Task item => The reply to the records below should contain exactly the lines from the line with "def mayRetain (d" through the line with "def modeSet (s", and nothing besides.

Provided entries =>
---+---

/-- A write to a lock entry held by another master is denied, Strongroom exempt (R393). -/
def lockEntryDenied (s : State) (m i sub : Nat) : Bool :=
  decide (i = 0x1040) && decide (1 ≤ sub) && decide (m ≠ 0) && (let w := s.nat (K.dictLock (sub - 1))
    lockHeld w && decide (lockOwner w ≠ m))

/-- The range of a lock write overlaps a held entry's range, or runs backward (R393). -/
def lockInvalid (s : State) (sub v : Nat) : Bool :=
  decide (2 ^ 38 ≤ v) || lockHeld v && (decide (lockLast v < lockFirst v) || (List.range 16).any fun e =>
    let w := s.nat (K.dictLock e)
    decide (e + 1 ≠ sub) && lockHeld w && decide (lockFirst v ≤ lockLast w) && decide (lockFirst w ≤ lockLast v))

/-- The domains a domain requires (R459); the Cellar group is named by its three members. -/
def domainRequires (d : Nat) : List Nat :=
  if d = 0 then []
  else if d < 4 ∨ d = 14 ∨ d = 17 ∨ d = 19 then [0]
  else if d < 10 then [14, 21, 22, 23]
  else if d < 14 ∨ d = 15 ∨ d = 16 then [14]
  else if d = 18 ∨ d = 33 then [14, 21, 22, 23]
  else if d = 20 then [18, 19]
  else if d < 24 then [14]
  else if d = 24 then [16]
  else if d < 33 then [33]
  else if d < 36 then [14]
  else
    let a := (d - 36) / 8
    match (d - 36) % 8 with
    | 0 => [38 + 8 * a]
    | 1 => [39 + 8 * a]
    | 2 => [41 + 8 * a]
    | 3 => [41 + 8 * a]
    | 4 => [14]
    | _ => [40 + 8 * a]

/-- Domains that may enter retention (R460). -/
def mayRetain (d : Nat) : Bool := (4 ≤ d && d ≤ 7) || (10 ≤ d && d ≤ 16) || (21 ≤ d && d ≤ 23)

/-- The state a mode places a domain in: 1 off, 4 retention, none where it keeps the requested state (R461). -/
def modeSet (s : State) (d : Nat) : Option Nat :=
  let mode := s.nat K.pmMode
  let k := (d - 36) % 8
  let slotB := decide (36 ≤ d) && (k == 1 || k == 3)
  let slotA := decide (36 ≤ d) && (k == 0 || k == 2)
  let medium := slotA || slotB
  if (mode = 5 ∨ s.power.trip.isSome) ∧ (medium || d == 34 || (25 ≤ d && d ≤ 33) || (s.power.trip.isSome && 5 ≤ d && d ≤ 7)) = true then some 1
  else if mode = 2 then (if slotB then some 1 else none)
  else if mode = 3 then (if medium || d == 34 || (decide (36 ≤ d) && k == 7) then some 1 else none)
  else if mode = 4 then
    if d == 4 || (10 ≤ d && d ≤ 14) || d == 16 || (21 ≤ d && d ≤ 23) then some 4
    else if d ≤ 3 || d == 18 then none
    else if s.nat K.hostHostTransport = 0 then (if d == 17 then none else some 1)
    else (if d == 19 || d == 20 then none else some 1)
  else none

/-- A domain request is refused with "invalid value" (R460). -/
def domainInvalid (s : State) (d v : Nat) : Bool :=
  domainAbsent s.variant d && decide (v ≠ 0)
    || (v == 1 && (domainRequires d).any fun x => !(s.nat (K.pmDomainState x) == 3 || s.nat (K.pmDomainState x) == 4))
    || (v == 2 && !mayRetain d)
    || (v == 0 && (21 ≤ d && d ≤ 23) && decide (s.nat K.pmMode ≠ 0))

/-- A domain request is refused with "block active" (R460). -/
def domainActive (s : State) (d v : Nat) : Bool :=
  (v == 0 && (List.range 52).any fun x => (domainRequires x).contains d && decide (1 < s.nat (K.pmDomainState x)))
    || (match modeSet s d with
      | some 1 => v == 1 || v == 2
      | some _ => v == 1
      | none => false)

/-- A submission queue exists. -/
def State.sqExists (s : State) (q : Nat) : Bool := (Sp.get s.host.sqs q).isSome
/-- A checker of R343 has failed its self-test in this Boot. -/
def State.eccFailed (s : State) (b : Nat) : Bool := (Sp.get s.memory.failedChk b).isSome
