/-- DEFECT_DETECT (R164, R165): a mean past its threshold raises the flag and freezes every loop of the slot. -/
def execDefectDetect (q : Slot) (flag : Fin 4) (mean : BitVec 16) (bit : BitVec 16) (s : State) :
    Host.Outcome State Fault Refusal :=
  if !readerInUse s q flag || s.bit (K.slotDefectFlags q) flag || !meanPasses s q flag mean.toInt false then .next s
  else
    let t := (s.setBitOf (K.slotDefectFlags q) flag true).setBitOf (K.slotDefectFlags q) 4 false
    let t := if s.flag (K.slotLoopsFrozen q) then t else freezeLoops t q bit.toNat
    let early := decide (bit.toNat < s.cfg (K.slotAcqBits q))
    let c := t.ch q
    let c := match c.gate with
      | some e => c.setBuf e { bufAt c e with acqFrozen := (bufAt c e).acqFrozen || early }
      | none => c
    let rise := (flag.val, bit.toNat) :: c.rise.filter fun r => r.1 != flag.val
    let t := t.setCh q { c with rise := rise, longRaised := c.longRaised.filter fun f => f != flag.val }
    if flag.val < 2 then
      .next (slotEvent (t.inc (K.slotTaCount q)) q 224 [flag.val, mean.toNat, bit.toNat] (eventEntry c))
    else .next (slotEvent (t.inc (K.slotDropoutCount q)) q 225 [flag.val - 2, mean.toNat, bit.toNat] (eventEntry c))

/-- DEFECT_CLEAR (R164, R165): after 16 bits with the mean past the threshold of its fall, the worst of which is `mean`, the flag falls, its
interval is recorded, and the hold-off starts when every flag is down. -/
def execDefectClear (q : Slot) (flag : Fin 4) (mean : BitVec 16) (bit : BitVec 16) (s : State) : Host.Outcome State Fault Refusal :=
  if !s.bit (K.slotDefectFlags q) flag || !meanPasses s q flag mean.toInt true then .next s
  else
    let c := s.ch q
    let t := s.setBitOf (K.slotDefectFlags q) flag false
    let down := decide (bitsOf (t.nat (K.slotDefectFlags q)) 0 4 = 0)
    let t := if down then t.setBitOf (K.slotDefectFlags q) 4 true else t
    let first := ((c.rise.find? fun r => r.1 == flag.val).map (·.2)).getD 0
    let c := match c.gate with
      | some e => c.setBuf e (addDefect (bufAt c e) flag first (bit.toNat - first))
      | none => c
    .next (t.setCh q { c with rise := c.rise.filter (fun r => r.1 != flag.val), downAt := if down then (bit.toNat : Int) else c.downAt })

/-- DEFECT_HOLDOFF_EXPIRY (R165): the loops resume. -/
def execDefectHoldoffExpiry (q : Slot) (s : State) : Host.Outcome State Fault Refusal :=
  if !s.bit (K.slotDefectFlags q) 4 then .next s
  else
    let t := (s.setBitOf (K.slotDefectFlags q) 4 false).setB (K.slotLoopsFrozen q) false
    let c := t.ch q
    let at_ := (c.downAt + s.cfg (K.slotDefectHoldoffBits q)).toNat
    .next (t.setCh q { c with freezes := c.freezes ++ [(c.holdFrom.getD 0, at_)], holdFrom := none, adaptFrom := at_ })

/-- DEFECT_LONG (R165): once per rise, at defect_max_bits. -/
def execDefectLong (q : Slot) (flag : Fin 4) (s : State) : Host.Outcome State Fault Refusal :=
  let c := s.ch q
  if !s.bit (K.slotDefectFlags q) flag || c.longRaised.contains flag.val then .next s
  else
    let t := s.setCh q { c with longRaised := flag.val :: c.longRaised }
    .next (slotEvent (t.inc (K.slotDefectLongCount q)) q 226
      [flag.val / 2, flag.val % 2, s.cfg (K.slotDefectMaxBits q)] (eventEntry c))

/-- LOOP_RAIL (R158, R161): once per sector and loop. -/
def execLoopRail (q : Slot) (loop : Fin 3) (held : BitVec 32) (s : State) : Host.Outcome State Fault Refusal :=
  let c := s.ch q
  if c.railRaised.contains loop.val then .next s
  else
    let c := match c.gate with
      | some e =>
        let b := bufAt c e
        c.setBuf e (if loop.val = 2 then { b with timingRail := true } else { b with gainRail := true })
      | none => c
    let t := s.setCh q { c with railRaised := loop.val :: c.railRaised }
    let t := t.inc (if loop.val = 2 then K.slotTimingRailCount q else K.slotGainRailCount q)
    .next (slotEvent t q 227 [loop.val, held.toNat] (eventEntry c))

---+---

Answer section =>
def mayRetain (d : Nat) : Bool := (4 ≤ d && d ≤ 7) || (10 ≤ d && d ≤ 16) || (21 ≤ d && d ≤ 23)

/-- The state a mode places a domain in: 1 off, 4 retention, none where it keeps the requested state (R461). -/
def modeSet (s : State) (d : Nat) : Option Nat :=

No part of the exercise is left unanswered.